Although the lifetime of monument objects places a hard limit on the frequency of backups, it is clear that it is better to back up domain controllers much more frequently than every 60 days. There will be many problems if you restore domain controller from a backup older than a couple of days. Because Active Directory recovery involves restoring all system state information, this information will be restored to its previous state. If the server is also a Certificate Services server, then any identities issued before the backup was created will not be included in the Certificate Services database. If drivers have been updated or any new applications have been installed, they will not be able to work because the system registry will be rolled back to the previous state. Almost all companies support a backup mode in which some servers are backed up every night. Domain controllers must be included in this redundancy mode.

Recovery process

There are two reasons why you may need to restore Active Directory [13].

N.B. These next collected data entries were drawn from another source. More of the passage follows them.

/-- DIR_CFG is written. -/
def execDirCfg (m : Mst) (q pg dir v : Nat) (s : State) : Host.Outcome State Fault Refusal :=
  .next { s with d := xDirCfg m q pg dir v s.d }

/-! ### The NoC sub-link (R212–R214) -/

/-- The record of a sub-link direction. -/
def Dev.nslDir (d : Dev) (dir : Nat) : NslDir := nget NslDir.zero d.nsl dir

/-- Write the record of a sub-link direction. -/
def Dev.setNsl (d : Dev) (dir : Nat) (x : NslDir) : Dev := { d with nsl := nset NslDir.zero d.nsl dir x }

/-- Whether a sub-link direction is UP. -/
def Dev.nslUp (d : Dev) (dir : Nat) : Bool := getBits (d.reg (dirReg dir .NSL_STAT)) 31 28 == 2

/-- A sub-link direction goes DOWN: NSL_DOWN (R214). -/
def Dev.nslDown (d : Dev) (dir : Nat) : Dev :=
  (d.setNslState dir 0).raise (brOwner (dir / 2)) (0x01C + 2 * brPage (dir / 2) + dir % 2)

/-- The other direction of a bridge. -/
def revDir (dir : Nat) : Nat := dir / 2 * 2 + (1 - dir % 2)

/-- Whether the sender may send a flit of virtual channel `v`: the receiver has a buffer for it. -/
def NslDir.credit (x : NslDir) (v : Nat) : Bool := decide (nget 0 x.used v < Config.nslCredits v)

/-- The place in the queue of the flit that the sender sends next (R213): the first of VC0 that has credit, else the first
of another channel that has; none while the replay buffer holds 128 frames. -/
def NslDir.pick (x : NslDir) : Option Nat :=
  if 128 ≤ x.buf.length then none
  else
    match x.wait.findIdx? (fun f => decide (f.vc = 0) && x.credit 0) with
    | some i => some i
    | none => x.wait.findIdx? (fun f => x.credit f.vc)

/-- The next frame of a sender: its sequence number and flit, none for an idle frame, and the sender after it. Frames to be
replayed come first. -/
def NslDir.send (x : NslDir) : Option (Nat × NslFlit) × NslDir :=
  match x.buf.drop x.sent with
  | e :: _ => (some e, { x with sent := x.sent + 1 })
  | [] =>
    match x.pick.bind (fun i => (x.wait[i]?).map (fun f => (i, f))) with
    | none => (none, x)
    | some (i, f) =>
      (some (x.next, f), { x with wait := x.wait.eraseIdx i, next := (x.next + 1) % 1024, buf := x.buf ++ [(x.next, f)],
                                  sent := x.sent + 1, used := nset 0 x.used f.vc (nget 0 x.used f.vc + 1) })

/-- Bits [295:0] of a link frame (LEAP-9). The FSEQ of an idle frame is that of the next frame (assumption 133). -/
def nslBody (x : NslDir) (f : Option (Nat × NslFlit)) (aack : Nat) (anak : Bool) (credit : Nat) : Nat :=
  let low : Nat := match f with
    | some e => e.2.flit % 2 ^ 256 + e.2.vc % 4 * 2 ^ 256 + e.2.type % 4 * 2 ^ 258 + e.1 % 1024 * 2 ^ 260
    | none => x.next % 1024 * 2 ^ 260
  low + aack % 1024 * 2 ^ 270 + b2n anak * 2 ^ 280 + credit % 256 * 2 ^ 281

/-- CREDIT of the frame that the receiver of a direction sends back: at most 3 for each virtual channel. -/
def NslDir.creditField (x : NslDir) : Nat := (upTo 4).foldl (fun n v => n + Nat.min 3 (nget 0 x.owed v) * 4 ^ v) 0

• The first reason will occur when the database becomes unusable because one of the domain controllers has experienced a hard drive failure or the database has become corrupted to the point that it can no longer be loaded.
• The second reason will arise when, as a result of an error, someone deleted organizational unit, containing several hundred user and group accounts. In this case, it is better to restore the information rather than re-enter it.

If you plan to restore Active Directory because the database on one of the domain controllers is no longer usable, then the following two process options are available [13].

• The first option is not to restore Active Directory on the failed server at all, but to create another one domain controller by designating another server running Windows Server 2003 as a domain controller. This will restore the functionality of the domain controller rather than the Active Directory service on the specific domain controller.
• The second option is to recover the failed server and then restore the Active Directory database on that server. In this case, recovery will be performed in the absence of authority (non-authoritative). In this type of recovery, the Active Directory database is restored to the domain controller, and then any changes made to the Active Directory since the backup was created are replicated to the restored one. domain controller.

If you plan to restore Active Directory because someone has deleted a large number of objects from the directory, then you must restore the Active Directory database on one of the domain controllers using a backup that contains the deleted objects. You then need to do an authoritative restore, which marks all recovered data so that it is replicated to all other domain controllers, overwriting the deleted information.

To restore Active Directory, you must back up the service state data [4], [6]: the registry, the COM+ registration database, system boot files, and the certificate services database (if it is a certificate services server). When you restart your computer in Directory Services Restore mode, you must be logged on as an administrator using the correct Security Accounts Manager account name and password. However, you cannot use the Active Directory administrator account, since Active Directory services are disabled and cannot be used to verify the authenticity of the account. This is done using an account database.